We should know well enough that the mind is not an objective reader of reality. It should be, but it is not. There are a lot of things that we have ideas about, all the time. An idea that you can’t do this and you can’t do that. And you’ve got all the reasons and rationales, and it’s all clear in your brain, but then a situation forces or gives you an opportunity to discover something different about yourself other than your ideas. Then you discover that your mind was all wrong. It wasn’t reading out objective reality!
Part of the reason for these exercises is to get your mind in a place where it registers the reality, the facts, of your bodily state, of your emotional state, and even of the state of your mind.
So we’re talking about something beyond the mind here. We’re talking about something that can register your sensations, your impulses, your feelings, and your thoughts. We’re really talking about starting to see if you can find that part of you that’s outside your mind. It isn’t lost in the center of the mental activity. It isn’t lost in your emotional life. It’s the part of you that, when you’re doing something junky with somebody else, is outside that and recognizes it’s “off” in you. Maybe you can’t control it, maybe you can’t stop it, but you can recognize it.
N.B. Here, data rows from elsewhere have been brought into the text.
-- ==== Sys2Proof/Machine/Crc.lean ====
section
/-!
DEFINITION. The 16-bit check of host frames and station line messages (R188), and the writing of
numbers as characters, most significant first.
-/

namespace Sys2Proof.Machine

/-- One bit of the check: the register moves up and takes the generator x^16 + x^12 + x^5 + 1 when
its top bit was set (R188). -/
def crcBit (r : BitVec 16) : BitVec 16 :=
  if r.msb then (r <<< 1) ^^^ 0x1021#16 else r <<< 1

/-- One character of the check, most significant bit first (R188). -/
def crcByte (r : BitVec 16) (b : Byte) : BitVec 16 :=
  let x := r ^^^ (b.setWidth 16 <<< 8)
  crcBit (crcBit (crcBit (crcBit (crcBit (crcBit (crcBit (crcBit x)))))))

/-- The check of a run of characters: the register preset to 0xFFFF, no final inversion (R188). -/
def crc (bs : List Byte) : BitVec 16 := bs.foldl crcByte 0xFFFF#16

/-- A number written in one character (R188). -/
def enc1 (n : Nat) : List Byte := [BitVec.ofNat 8 n]

/-- A number written in two characters, most significant first (R188). -/
def enc2 (n : Nat) : List Byte := [BitVec.ofNat 8 (n / 256), BitVec.ofNat 8 n]

/-- A number written in three characters, most significant first (R188). -/
def enc3 (n : Nat) : List Byte :=
  [BitVec.ofNat 8 (n / 65536), BitVec.ofNat 8 (n / 256), BitVec.ofNat 8 n]

/-- The check as sent: the register's high 8 bits first (R188). -/
def encCheck (r : BitVec 16) : List Byte := enc2 r.toNat

/-- The number two characters carry. -/
def dec2 (hi lo : Byte) : Nat := hi.toNat * 256 + lo.toNat

/-- The number three characters carry. -/
def dec3 (hi mid lo : Byte) : Nat := hi.toNat * 65536 + mid.toNat * 256 + lo.toNat

/-- The six fields of a host frame (R163). -/
def encodeFrame (kind tag : Byte) (payload : List Byte) : List Byte :=
  let body := BitVec.ofNat 8 payload.length :: kind :: tag :: payload
  Config.startChar :: (body ++ encCheck (crc body))

end Sys2Proof.Machine
end

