-- ==== Sys2Proof/Machine/Requests.lean ====
section
/-!
DEFINITION. What each request does once it is taken: its checks in order, its effect, and the contents
of its reply (the rules of chapters 1 to 8 and 10).
-/

namespace Sys2Proof.Machine

/-- How a request was answered: result code, contents of the reply, and the state it leaves. -/
abbrev Answer := Result × List Byte × State

/-- A request refused by a check changes nothing, and its reply has no contents (R166, R167, R191). -/
def State.refuse (s : State) (r : Result) : Answer := (r, [], s)

/-- A request carried out. -/
def State.answer (s : State) (contents : List Byte) : Answer := (.ok, contents, s)

/-- A payload whose length does not fit the kind gives BAD_LENGTH (R166, R190). -/
def State.withOperands {α : Type} (s : State) (o : Option α) (f : α → Answer) : Answer :=
  match o with
  | none => s.refuse .badLength
  | some x => f x

/-- The configuration store is SAVING. -/
def State.saving (s : State) : Bool := decide (s.store.state = .saving)

/-- Every SET_ request is refused with STORE_BUSY while the store is SAVING (R185). -/
def State.unlessSaving (s : State) (a : Answer) : Answer :=
  if s.saving then s.refuse .storeBusy else a

/-! ### Calls (chapters 1 and 3) -/

/-- RAISE (R9, R10). -/
def reqRaise (p : List Byte) (s : State) : Answer :=
  s.withOperands (readRaise p) fun o =>
    match Cls.ofCode o.cls with
    | none => s.refuse .badValue
    | some cls =>
      if !within 1 16 o.ladder || !within 1 12 o.origin || !within 0 48 o.preferred then
        s.refuse .badValue
      else
        match s.obtainSlot with
        | none => s.refuse .bookFull
        | some t =>
          let n := t.book.nextNumber
          let c := newCall n .plantComputer o.origin cls o.ladder (cleanText 40 o.text)
            (optRef o.preferred) t.clock
          ((t.addCall c).startCall n (optRef o.preferred)).answer (enc2 n)

/-- The call a request names (R18): BAD_VALUE for 0, NO_SUCH_CALL for a number that names no record,
CALL_CLOSED for a CLOSED one. -/
def State.onOpenCall (s : State) (n : Nat) (f : Call → Answer) : Answer :=
  if n = 0 then s.refuse .badValue
  else
    match s.findCall n with
    | none => s.refuse .noSuchCall
    | some c => if c.state = .closed then s.refuse .callClosed else f c

/-- CLEAR (R19). -/
def reqClear (p : List Byte) (s : State) : Answer :=
  s.withOperands (readTwo p) fun n =>
    s.onOpenCall n fun _ => (s.closeCall .cleared n).answer (enc2 n)

/-- CANCEL (R19). -/
def reqCancel (p : List Byte) (s : State) : Answer :=
  s.withOperands (readTwo p) fun n =>
    s.onOpenCall n fun _ => (s.closeCall .cancelled n).answer (enc2 n)

/-- ADVANCE (R68). -/
def reqAdvance (p : List Byte) (s : State) : Answer :=
  s.withOperands (readTwo p) fun n =>
    s.onOpenCall n fun c =>
      if c.state = .paging then (s.advanceCall n).answer (enc2 n) else s.refuse .wrongState

/-- DIRECT (R69, R70). -/
def reqDirect (p : List Byte) (s : State) : Answer :=
  s.withOperands (readDirect p) fun o =>
    s.onOpenCall o.call fun c =>
      if !within 1 48 o.crew then s.refuse .badValue
      else if !(s.crew o.crew).defined then s.refuse .noSuchEntry
      else if c.state = .accepted ∨ c.state = .onScene then s.refuse .wrongState
      else
        (s.directStep o.call o.crew (clamp 5 900 o.window) (clamp 0 7 o.repeats)).answer (enc2 o.call)

/-- QUERY_CALL (R22). -/
def reqQueryCall (p : List Byte) (s : State) : Answer :=
  s.withOperands (readTwo p) fun n =>
    if n = 0 then s.refuse .badValue
    else
      match s.findCall n with
      | none => s.refuse .noSuchCall
      | some c => s.answer (callNotice c)

/-- LIST_CALLS (R23). -/
def reqListCalls (p : List Byte) (s : State) : Answer :=
  s.withOperands (readNothing p) fun _ => s.answer s.listCallsReply

/-! ### Call points (R12) -/

/-- DEFINE of a call point, its checks passed: a new IDLE entry, or new values in an entry that keeps its
state (R12). -/
def State.definePoint (s : State) (st i l : Nat) (cls : Cls) (text : Text) : State :=
  match s.findPoint st i with
  | none => s.setBook { s.book with points := s.book.points ++ [⟨st, i, l, cls, text, .idle⟩] }
  | some _ => s.setBook { s.book with points := s.book.points.map (fun p =>
      if p.station = st ∧ p.input = i then { p with ladder := l, cls := cls, text := text } else p) }

/-- REMOVE of a call point, its checks passed: the entry goes, and its key leaves the pending-press list
(R12). -/
def State.removePoint (s : State) (st i : Nat) : State :=
  s.setBook { s.book with
    points := s.book.points.filter (fun p => !decide (p.station = st ∧ p.input = i))
    pendingPresses := s.book.pendingPresses.filter (fun k => decide (k ≠ (st, i))) }

/-- SET_CALLPOINT with action DEFINE (R12). -/
def State.callpointDefine (s : State) (o : PointOperands) : Answer :=
  match Cls.ofCode o.cls with
  | none => s.refuse .badValue
  | some cls =>
    if !within 1 12 o.station || !within 1 4 o.input || !within 1 16 o.ladder then s.refuse .badValue
    else if s.findPoint o.station o.input = none ∧ Config.maxPoints ≤ s.book.points.length then
      s.refuse .tableFull
    else (s.definePoint o.station o.input o.ladder cls (cleanText 40 o.text)).answer []

/-- SET_CALLPOINT with action REMOVE (R12). -/
def State.callpointRemove (s : State) (o : PointOperands) : Answer :=
  if !within 1 12 o.station || !within 1 4 o.input then s.refuse .badValue
  else
    match s.findPoint o.station o.input with
    | none => s.refuse .noSuchEntry
    | some p =>
      match p.state with
      | .opened _ => s.refuse .wrongState
      | .idle | .pending => (s.removePoint o.station o.input).answer []

/-- SET_CALLPOINT (R12): DEFINE 0, REMOVE 1. -/
def reqSetCallpoint (p : List Byte) (s : State) : Answer :=
  s.withOperands (readPoint p) fun o => s.unlessSaving <|
    if o.action = 0 then s.callpointDefine o
    else if o.action = 1 then s.callpointRemove o
    else s.refuse .badValue

/-! ### Crews, pools and pagers (chapter 2) -/

/-- A directory entry goes in at its place in ascending pager number. -/
def insertEntry (e : PagerEntry) : List PagerEntry → List PagerEntry
  | [] => [e]
  | x :: xs => if e.pager < x.pager then e :: x :: xs else x :: insertEntry e xs

/-- The directory after the members of `crew` change from `old` to `new`: leavers' entries are freed,
joiners' are created with no location, the others are kept (R29, R33). -/
def updateDirectory (crew : Nat) (old new : List Nat) (d : List PagerEntry) : List PagerEntry :=
  let left := d.filter (fun e => !(old.contains e.pager && !new.contains e.pager))
  (new.filter (fun p => !old.contains p)).foldl (fun d p => insertEntry ⟨p, crew, none⟩ d) left

/-- A crew record replaced with its members' directory entries, and posted when a field changed (R26,
R29). -/
def State.replaceCrew (s : State) (c : Nat) (x : Crew) : State :=
  let old := s.crew c
  if x = old then s
  else
    let t := s.setRegistry { s.registry with
      directory := updateDirectory c old.members x.members s.registry.directory }
    t.changeCrew c x

/-- The values SET_CREW selects are in range (R32, check 2). -/
def CrewOperands.valid (o : CrewOperands) : Bool :=
  let sel := fun i => selected o.selection.toNat i
  within 1 48 o.crew &&
    (!sel 0 || within 0 1 o.defined) &&
    (!sel 2 || within 0 1 o.duty) &&
    (!sel 4 || within 1 12 o.home) &&
    (!sel 3 || (decide (o.members.length ≤ 4) && allWithin 1 4095 o.members && distinct o.members)) &&
    !(sel 0 && decide (o.defined = 0) && (sel 1 || sel 2 || sel 3 || sel 4))

/-- The crew record with the selected fields applied (R33). -/
def CrewOperands.apply (o : CrewOperands) (x : Crew) : Crew :=
  let sel := fun i => selected o.selection.toNat i
  { x with
    defined := true
    name := if sel 1 then cleanText 12 o.name else x.name
    duty := if sel 2 then (if o.duty = 0 then .offDuty else .onDuty) else x.duty
    members := if sel 3 then o.members else x.members
    home := if sel 4 then o.home else x.home }

/-- A pager is a member of a crew other than `crew` (R28, R32). -/
def State.carriedElsewhere (s : State) (crew pager : Nat) : Bool :=
  match s.pagerEntry? pager with
  | none => false
  | some e => decide (e.owner ≠ crew)
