-- ==== Sys2Proof/Certificates/Slice0/Obligations.lean ====
section
/-!
DEFINITION. The statements for the provers, from the numbered rules of spec/, in the order of the blocks.
"Entry n" is notes/assumptions/n.md. A request's effect is stated from `State.heard`, the state in which its
frame has already shown that the plant computer is there (R166 step 2).
-/

open Sys2Proof Sys2Proof.Machine

/-! ### The machine, its resets and its store -/

/-- A step carries out the command at the front of the queue with the queue's rest; with none waiting it idles
(the model's choice, entry 2). -/
def Obligations.StepTakesTheFrontCommand : Prop :=
  (∀ (c : Instr) (rest : List Instr) (s : State), s.pending = c :: rest →
    step s = exec c { s with pending := rest }) ∧
  ∀ s : State, s.pending = [] → step s = .next s

/-- No command stops the controller, and none touches the commands that wait behind it. That an event which cannot
occur changes nothing, and is no fault, is the model's choice (entry 1), and the queue of waiting commands is the
model's own field (entry 2). -/
def Obligations.NoCommandStopsTheBlock : Prop :=
  ∀ (i : Instr) (s : State), ∃ t, exec i s = .next t ∧ t.pending = s.pending

/-- The three resets (R179): power-on, RSTN driven low (cause RESET_LINE) and returned high, and the end of the
RESET reply (cause REQUEST, R176). Each leaves every block in its reset state and the start-up load under way;
the EEPROM, the waiting commands and the level of RSTN are not touched. That RSTN_LOW itself leaves every block reset
with cause RESET_LINE, and what POWER_ON does while RSTN is low, are the model's reading (entry 18), and that HCTS
counts as deasserted after each reset, until it is sampled, is the model's choice (entry 25). -/
def Obligations.ResetsResetEveryBlock : Prop :=
  (∀ s : State, ∃ t, exec .powerOn s = .next t ∧ t.JustReset .powerOn ∧ t.pending = s.pending ∧
    t.store.eeprom = s.store.eeprom ∧ t.store.rstnLow = s.store.rstnLow) ∧
  (∀ s : State, s.store.rstnLow = false → ∃ t, exec .rstnLow s = .next t ∧ t.JustReset .resetLine ∧
    t.pending = s.pending ∧ t.store.eeprom = s.store.eeprom ∧ t.store.rstnLow = true) ∧
  (∀ s : State, s.store.rstnLow = true → ∃ t, exec .rstnHigh s = .next t ∧ t.JustReset s.store.cause ∧
    t.pending = s.pending ∧ t.store.eeprom = s.store.eeprom ∧ t.store.rstnLow = false) ∧
  ∀ (s : State) (f : Frame) (h : Bool), s.link.sending = some f → f.resets = true →
    ∃ t, exec (.frameSent h) s = .next t ∧ t.JustReset .request ∧ t.pending = s.pending ∧
      t.store.eeprom = s.store.eeprom ∧ t.store.rstnLow = s.store.rstnLow

/-- The end of the start-up load (R180): a valid, consistent image is installed with result OK; an erased marker gives
BLANK and anything else BAD_CHECK, and the defaults of R181 are installed; a frame being received is completed at the
new rate. The part record that it posts starts at once where HCTS is asserted (R169). That an image whose undefined
crew or station record holds other than the undefined values counts as inconsistent is the model's choice (entry 34).
-/
def Obligations.StartUpLoadInstallsTheTables : Prop :=
  (∀ (s : State) (img : Image), s.link.state = .starting → s.store.rstnLow = false →
    s.store.eeprom = .valid img → img.consistent = true →
    ∃ t, exec (.startUpLoadEnd .held) s = .next t.sendReady ∧ s.Installed t img .ok) ∧
  ∀ (s : State) (found : EepromRead) (r : LoadResult), s.link.state = .starting →
    s.store.rstnLow = false →
    ((s.store.eeprom = .erased ∧ found ≠ .noAnswer ∧ r = .blank) ∨
      (s.store.eeprom = .erased ∧ found = .noAnswer ∧ r = .badCheck) ∨
      (s.store.eeprom = .invalid ∧ r = .badCheck) ∨
      (∃ img, s.store.eeprom = .valid img ∧ (found ≠ .held ∨ img.consistent = false) ∧ r = .badCheck)) →
    ∃ t, exec (.startUpLoadEnd found) s = .next t.sendReady ∧ s.Installed t Image.defaults r

/-- STORE, STORE_COMPLETE and STORE_FAILED (R185, R186): the store state, the last result, the marker of the image
and the posting of the part record. That the image is already invalid once the STORE is taken is the model's reading
(entry 13). RESET (R176): its OK reply joins the queue, a reset is pending, and HRDY falls
(R168). -/
def Obligations.StoreAndResetBeginAndEnd : Prop :=
  ((∀ (s : State) (tag : Byte), s.TakesRequests → s.store.state = .idle →
     exec (.store tag []) s =
       .next ((State.withNotice { s.heard with store := { s.store with
         state := .saving, copy := some s.image, eeprom := .invalid } } .part).replying 0x98#8 tag .ok [])) ∧
   (∀ (s : State) (img : Image), s.store.state = .saving → s.store.copy = some img →
     exec .storeComplete s = .next (State.sendReady (State.withNotice { s with store := { s.store with
       state := .idle, lastResult := .ok, copy := none, eeprom := .valid img } } .part))) ∧
   ∀ s : State, s.store.state = .saving →
     exec .storeFailed s = .next (State.sendReady (State.withNotice { s with store := { s.store with
       state := .idle, lastResult := .failed, copy := none, eeprom := .invalid } } .part))) ∧
  (∀ (s : State) (tag : Byte), s.TakesRequests →
     ∃ t, exec (.reset tag []) s = .next t ∧
       t = ({ s.heard with link := { s.heard.link with resetPending := true } }).replying 0x9A#8 tag .ok [] ∧
       t.hrdy = false)
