-- ==== Sys2Proof/Tests/Slice0.lean ====
section
/-!
SUPPORT. Tests of the model against the worked examples and tables of spec/ (each names its source), the refusals of the
well-formedness check, and the witnesses: for each statement of Certificates/Slice0/Obligations.lean that has hypotheses,
a concrete state and operands that meet them.
-/

-- One test after another, so that a small machine has the memory for it.
set_option Elab.async false

open Sys2Proof Sys2Proof.Machine

namespace Sys2Proof.Tests

/-! ### The bench: ladder 4, crews 12 and 20 to 22, and pool 3 of the example of chapter 3 -/

/-- The ladder 4 of the example of chapter 3. -/
def ladder4 : Ladder :=
  ⟨[⟨.crew 12, 90, 2, none⟩, ⟨.poolOne 3, 120, 1, some 5⟩, ⟨.refer, 300, 0, none⟩], 600, 1, some 3⟩

/-- A defined crew on duty, with no name, these members and home station 5. -/
def dutyCrew (members : List Nat) : Crew := ⟨true, [], .onDuty, members, 5, []⟩

/-- The site of the example of chapter 3 at clock value `now` with these call records: the link is ONLINE, stations 5 and 6
are defined in group 2, pool 3 lists crews 20, 21, 22 with its pointer at 1, and pager 421 was last heard as in the
example of chapter 4. -/
def site (now : Tick) (calls : List Call) : State :=
  { State.reset with
    clock := now
    book := ⟨calls, [], 88, [⟨5, 1, 4, .urgent, [], .idle⟩], []⟩
    registry :=
      { crews := setRow (setRow (setRow (setRow (Vector.replicate 48 .undefined) 12 (dutyCrew [301, 302]))
          20 (dutyCrew [401])) 21 (dutyCrew [411, 412])) 22 (dutyCrew [421])
        pools := setRow (Vector.replicate 16 .empty) 3 ⟨[20, 21, 22], 1⟩
        directory := [⟨301, 12, none⟩, ⟨302, 12, none⟩, ⟨401, 20, none⟩, ⟨411, 21, none⟩, ⟨412, 21, none⟩,
          ⟨421, 22, some ⟨5, 7, 50880#24⟩⟩] }
    ladders := setRow (Vector.replicate 16 Ladder.default) 4 ladder4
    line :=
      { stations := setRow (setRow (Vector.replicate 12 .undefined)
          5 ⟨true, 2, .inService, .inService, 0, some 60000#24, false, 0#8, false, [6]⟩)
          6 ⟨true, 2, .inService, .inService, 0, some 60000#24, false, 0#8, false, []⟩
        followUps := [], burstWaits := [], exchange := none }
    beacons := Vector.replicate 8 ⟨.low, [], none, none, .low⟩
    link := { Link.reset with state := .online, silence := some 70000#24 } }

/-- Call 88 of the example, step 1 running since 50,000. -/
def call88 : Call :=
  { newCall 88 .plantComputer 5 .urgent 4 [] none 50000#24 with
    window := 540, interval := 180, repeats := 2, attempts := 1, stepDeadline := some 50540#24
    nextRepeat := some 50180#24, targets := [12], paged := [12] }

/-- Call 88 after the decline of crew 21 at 50,700. -/
def call88step2 : Call :=
  { call88 with
    stepIndex := 2, stepPool := some 3, stepStart := 50540#24, window := 720, interval := 360, repeats := 1
    attempts := 1, stepDeadline := some 51260#24, nextRepeat := some 50900#24, targets := [21, 22]
    declined := [21], paged := [12, 21, 22] }

/-- Call 88 accepted by crew 22 at 51,010. -/
def call88taken : Call :=
  { call88step2 with
    state := .accepted, accepting := some 22, acceptTick := some 51004#24, stepDeadline := none
    nextRepeat := none, arrivalDeadline := some 54610#24 }

/-- The site with call 88 accepted and on crew 22's accepted list. -/
def siteTaken (now : Tick) : State :=
  (site now [call88taken]).putCrew 22 { dutyCrew [421] with accepted := [88] }

/-- The state a command leaves; a command that did not answer next leaves the state it found. -/
def after (i : Instr) (s : State) : State :=
  match exec i s with
  | .next t => t
  | _ => s

/-- The last reply queued: its kind, its result and its contents. -/
def lastReply (s : State) : Option (Byte × Result × List Byte) :=
  s.link.replies.getLast?.map (fun r => (r.kind, r.result, r.contents))
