/-! ### The tables, the stations and the parameters as requests change them -/

theorem State.BeaconsSound.replaceCrew (h : s.BeaconsSound) (c : Nat) (x : Crew) :
    (s.replaceCrew c x).BeaconsSound := by
  rw [replaceCrew_rest]
  exact h.same rfl rfl

theorem State.BeaconsSound.changeGroup (h : s.BeaconsSound) (st g : Nat) : (s.changeGroup st g).BeaconsSound := by
  have released := h.acts (acts_releaseGrant s st)
  unfold State.changeGroup
  dsimp only
  split
  · exact h
  · refine State.BeaconsSound.acts ?_ ((acts_arbitrate _ _).trans (acts_arbitrate _ g))
    split
    · exact (released.acts (acts_returnItems _ st)).same rfl rfl
    · exact released.same rfl rfl

theorem State.BeaconsSound.leaveService (h : s.BeaconsSound) (st : Nat) : (s.leaveService st).BeaconsSound :=
  (h.same (t := ((s.putStation st _).dropFollowUp st).voidExchange st) rfl rfl).acts (acts_flush _ st)

theorem State.BeaconsSound.enterService (h : s.BeaconsSound) (st : Nat) : (s.enterService st).BeaconsSound :=
  (h.same (t := s.putStation st _) rfl rfl).acts (acts_arbitrate _ _)

theorem State.BeaconsSound.defineStation (h : s.BeaconsSound) (st g : Nat) (v : Service) (ns : List Nat) :
    (s.defineStation st g v ns).BeaconsSound := by
  have defined := h.changeStation st ⟨true, g, v, .outOfService, 0, none, false, 0#8, true, ns⟩
  unfold State.defineStation
  dsimp only
  split
  · exact defined.enterService st
  · exact defined

theorem State.BeaconsSound.redefineStation (h : s.BeaconsSound) (st g : Nat) (v : Service) (ns : List Nat) :
    (s.redefineStation st g v ns).BeaconsSound := by
  unfold State.redefineStation
  dsimp only
  generalize Station.reported _ = a
  have posted : (if a = (s.station st).reported then s else s.post (.station st)).BeaconsSound := by
    split
    · exact h
    · exact h.post _
  have regrouped := State.BeaconsSound.changeGroup
    (posted.same (t := State.putStation _ st { s.station st with setting := v, neighbours := ns }) rfl rfl) st g
  split
  · exact regrouped.leaveService st
  · split
    · exact regrouped.enterService st
    · exact regrouped

theorem State.BeaconsSound.removeStation (h : s.BeaconsSound) (st : Nat) : (s.removeStation st).BeaconsSound :=
  ((h.post (.station st)).leaveService st).same rfl rfl

theorem State.BeaconsSound.useParams (h : s.BeaconsSound) (p : Params) : (s.useParams p).BeaconsSound := by
  have restarted : (forEach (List.range' 1 8) (State.restartIfChanged s.store.params.pattern)
      (s.setStore { s.store with params := p })).BeaconsSound :=
    State.BeaconsSound.each (fun z _ k => k.restartIfChanged _ z) (h.same rfl rfl)
  unfold State.useParams
  dsimp only
  split
  · exact restarted.armSilence
  · exact restarted

end Sys2Proof.Machine
end
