-- ==== Sys2Proof/Machine/Sequencer.lean ====
section
/-! DEFINITION. The Page/Erase Sequencer: cmdSeq (R161), WRPAGE (R162), ERASE (R163), RDPAGE (R164), PBLOAD (R165), PBCLR (R166). -/

namespace Sys2Proof.Machine

/-- `cmdSeq(c)` (R161): one three-write command sequence. -/
def cmdSeq (c : Byte) (s : State) : State :=
  writeByte unlockA1 c (writeByte unlockA2 unlockD2 (writeByte unlockA1 unlockD1 s))

/-- The load of byte `i` of the page (R162): `writeByte((base + i) mod 2^16, PBUF[i])`. -/
def loadByte (base : Addr) (i : Nat) (s : State) : State := writeByte (addrAt base i) (bufByte s.pbuf i) s

/-- The wait of step (4) of a page write (R162). -/
def stepProgWait (s : State) : State := delay .program s.params.progWait s

/-- The wait of a chip erase (R163). -/
def stepEraseWait (s : State) : State := delay .erase s.params.eraseWait s

/-- `writePage(base, PBUF)` (R162). -/
def writePage (base : Addr) (s : State) : State :=
  setBusRel (stepProgWait (rounds (loadByte base) pageSize (cmdSeq cmdPageLoad (setBusOut s))))

/-- `chipErase()` (R163). -/
def eraseChip (s : State) : State :=
  setBusRel (stepEraseWait (cmdSeq cmdEraseConfirm (cmdSeq cmdEraseSetup (setBusOut s))))

/-- The page read (R164): 128 read cycles in ascending order. -/
def readPage (base : Addr) (s : State) : State := rounds (fun i => readEmit (addrAt base i)) pageSize s

/-- The one micro-step of PBLOAD (R165). -/
def bufLoad (idx : BufIdx) (data : Byte) (s : State) : State :=
  let s1 := passStep s
  { s1 with pbuf := s1.pbuf.setIfInBounds idx.toNat data }

/-- The one micro-step of PBCLR (R166). -/
def bufClear (s : State) : State :=
  let s1 := passStep s
  { s1 with pbuf := Vector.replicate 128 0x00#8 }

/-- RDPAGE (R164): accepted only while `OWN = CTRL`. -/
def execRdpage (base : Addr) (s : State) : Host.Outcome State Fault Refusal :=
  whenOwn .ctrl .notOwned (readPage base) s

/-- WRPAGE (R162): accepted only while `OWN = CTRL`. -/
def execWrpage (base : Addr) (s : State) : Host.Outcome State Fault Refusal :=
  whenOwn .ctrl .notOwned (writePage base) s

/-- ERASE (R163): accepted only while `OWN = CTRL`. -/
def execErase (s : State) : Host.Outcome State Fault Refusal := whenOwn .ctrl .notOwned eraseChip s

/-- PBLOAD (R165): legal in both modes. -/
def execPbload (idx : BufIdx) (data : Byte) (s : State) : Host.Outcome State Fault Refusal :=
  .next (operate (bufLoad idx data) s)

/-- PBCLR (R166): legal in both modes. -/
def execPbclr (s : State) : Host.Outcome State Fault Refusal := .next (operate bufClear s)

end Sys2Proof.Machine
end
That’s the beginning of the development of the master, and it needs to be cultivated. There needs to be time and space, and getting in the right position of leverage toward yourself. It’s like strengthening a muscle. All of this is strengthening and training muscles or circuits in yourself. How do you get to that place, where you train and strengthen the muscle that is the mind? Or you train and strengthen and nurture the part of you which is your feelings or your emotional life? Or train and strengthen and nurture the part of you which is your body?
So, this is a preliminary exercise to the first level Body Sensing. It’s basically Self Observation directed inward. You start to get separate. In some way you do have to get really separate, really objective, really separate. It’s not the ultimate way where you would gain control, but it’s the ultimate beginning point. You just watch, and all you want to do is register and remember and gather data.
From here you could begin to understand what needs to be done and what could happen. That’s first level body sensing. It’s being outside and just noting what comes up. You’re not engaged, you’re just watching and noticing what’s happening inside you.
In terms of making appropriate choices in your life, you would have to watch from that same place, and if you’re in your observer, you are going to have time before you just react to what comes at you!
Disambiguation: This exercise differs from the SIFT exercise offered by Daniel Siegel and Tina Payne Bryson in The Whole Brain Child, which is a wonderful book whether or not you are a parent. We arrived at the same acronym in 1996, but the letters stand for different things than what they arrived at later.